*THE TASK*
The following data has a line with "not sealed. -/" and a line with "c with state". Write out exactly those lines and all the lines between them.
.....
-- ==== Sys2Proof/Machine/Regs.lean ====
section
/-!
DEFINITION. The tile register window (R179, Table 7.5) with the register blocks of Tables 2.10, 3.10, 4.7, 5.10, 6.11
and 7.17, and halting and resuming of cores (R198, R200), which CC_CTRL asks for.
-/

namespace Sys2Proof.Machine

/-! ### Cores of a partition, halt and resume (R198–R200) -/

/-- Tiles of a partition that hold a program. -/
def State.partTiles (s : State) (p : Nat) : List TileId :=
  (s.tiles.filter (fun e => e.2.cc.loaded && s.partOfTile (tileAt e.1) == some p)).map (fun e => tileAt e.1)

/-- Debug features work for a tile's partition (R197): OD 0x7000.01 is 1 and the partition is not sealed. -/
def State.debugOn (s : State) (t : TileId) : Bool :=
  match s.partOfTile t with
  | some p => s.odP 0x7000 1 p == 1 && !s.isSealed p
  | none => false

/-- CC_TIMER's count now: down one per core cycle, stopped while halted (Table 7.15). DESIGN CHOICE, log 121. -/
def timerNow (c : Core) (clk : Nat) : Nat := if c.state = .halted then c.timer else c.timer - (clk - c.timerAt) / 2

/-- Halt one core with a cause (R198): at once between instructions, at the response in RLD, RST or RAMO. -/
def State.haltCore (s : State) (t : TileId) (cause : Nat) : State :=
  let c := (s.tile t).cc
  if c.state ≠ .running ∧ c.state ≠ .waiting then s
  else if c.wait ≠ .none then
    s.modCc t (fun c => { c with haltDue := if c.haltDue = 0 then cause else min c.haltDue cause })
  else
    (s.modCc t (fun c => { pmcSettle s.clkTime c with timer := timerNow c s.clkTime, timerAt := s.clkTime, state := .halted,
                                                      haltCause := cause, haltDue := 0 })).trace t 6 (leBytes 1 cause)

/-- Halt every core of a partition; the tile whose breakpoint, watchpoint or BRK asked has its own cause. -/
def State.haltPart (s : State) (p : Nat) (own : Option (TileId × Nat)) : State :=
  let s1 := s.forEach (s.partTiles p) (fun t s =>
    match own with
    | some (u, c) => if t = u then s.haltCore t c else s.haltCore t 2
    | none => s.haltCore t 2)
  s1.odSetP 0x7000 7 p 1

/-- Halt a tile or, with `scope`, its partition. -/
def State.haltScoped (s : State) (t : TileId) (scope : Bool) (cause : Nat) : State :=
  match scope, s.partOfTile t with
  | true, some p => s.haltPart p (some (t, cause))
  | _, _ => s.haltCore t cause

/-- Resume one halted core at its PC (R200). -/
def State.resumeCore (s : State) (t : TileId) : State :=
  if (s.tile t).cc.state = .halted then
    (s.modCc t (fun c => { c with state := .running, haltCause := 0, passBp := true, timerAt := s.clkTime })).trace t 7 []
  else s.modCc t (fun c => { c with haltDue := 0 })

/-- Resume every core of a partition. -/
def State.resumePart (s : State) (p : Nat) : State :=
  (s.forEach (s.partTiles p) (fun t s => s.resumeCore t)).odSetP 0x7000 7 p 0

/-- DRAINED (R198): the core is halted, the engines are idle, no pass is ready and no flit stands at the local port. -/
def drained (T : Tile) : Bool :=
  T.cc.state == .halted && T.tv.queue.isEmpty && T.tv.drains.isEmpty && T.mv.all (fun e => e.2.inHand.isEmpty) &&
    T.cb.ready.isEmpty && T.rx.isEmpty

/-- Every tile of a partition has drained. -/
def State.partDrained (s : State) (p : Nat) : Bool := (s.partTiles p).all (fun t => drained (s.tile t))

/-! ### Reads -/

/-- A block of 0x20-byte or 8-byte register groups: group and offset within it. -/
def groupAt (off base size : Nat) : Nat × Nat := ((off - base) / size, (off - base) % size)

/-- CC_STATUS.STATE (Table 7.18). -/
def coreStateNum : CoreState → Nat
  | .notLoaded => 0
  | .running => 1
  | .waiting => 2
  | .halted => 3
  | .stoppedHalt => 4
  | .stoppedFault => 5

/-- CC_EVENTS: the sticky events and MSG (Table 7.4). -/
def eventsNow (c : Core) : Nat := c.events / 2 * 2 + b2n (!c.msgq.isEmpty)

/-- CC_STATUS. -/
def ccStatus (T : Tile) : Nat :=
  T.cc.haltCause * 4096 + b2n (drained T) * 256 + b2n T.cc.flost * 128 + b2n T.cc.cfgErr * 64 + b2n T.cc.fault * 32 +
    coreStateNum T.cc.state

/-- A word of a 32-byte record. -/
def recordWord (r : List Byte) (w : Nat) : Nat := fieldN r (4 * w) 4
.....
*SOLUTION TO THIS TASK*
/-- Debug features work for a tile's partition (R197): OD 0x7000.01 is 1 and the partition is not sealed. -/
def State.debugOn (s : State) (t : TileId) : Bool :=
  match s.partOfTile t with
  | some p => s.odP 0x7000 1 p == 1 && !s.isSealed p
  | none => false

/-- CC_TIMER's count now: down one per core cycle, stopped while halted (Table 7.15). DESIGN CHOICE, log 121. -/
def timerNow (c : Core) (clk : Nat) : Nat := if c.state = .halted then c.timer else c.timer - (clk - c.timerAt) / 2

/-- Halt one core with a cause (R198): at once between instructions, at the response in RLD, RST or RAMO. -/
def State.haltCore (s : State) (t : TileId) (cause : Nat) : State :=
  let c := (s.tile t).cc
  if c.state ≠ .running ∧ c.state ≠ .waiting then s
  else if c.wait ≠ .none then
    s.modCc t (fun c => { c with haltDue := if c.haltDue = 0 then cause else min c.haltDue cause })
  else
    (s.modCc t (fun c => { pmcSettle s.clkTime c with timer := timerNow c s.clkTime, timerAt := s.clkTime, state := .halted,
                                                      haltCause := cause, haltDue := 0 })).trace t 6 (leBytes 1 cause)

/-- Halt every core of a partition; the tile whose breakpoint, watchpoint or BRK asked has its own cause. -/
def State.haltPart (s : State) (p : Nat) (own : Option (TileId × Nat)) : State :=
  let s1 := s.forEach (s.partTiles p) (fun t s =>
    match own with
    | some (u, c) => if t = u then s.haltCore t c else s.haltCore t 2
    | none => s.haltCore t 2)
  s1.odSetP 0x7000 7 p 1

/-- Halt a tile or, with `scope`, its partition. -/
def State.haltScoped (s : State) (t : TileId) (scope : Bool) (cause : Nat) : State :=
  match scope, s.partOfTile t with
  | true, some p => s.haltPart p (some (t, cause))
  | _, _ => s.haltCore t cause

/-- Resume one halted core at its PC (R200). -/
def State.resumeCore (s : State) (t : TileId) : State :=
  if (s.tile t).cc.state = .halted then
    (s.modCc t (fun c => { c with state := .running, haltCause := 0, passBp := true, timerAt := s.clkTime })).trace t 7 []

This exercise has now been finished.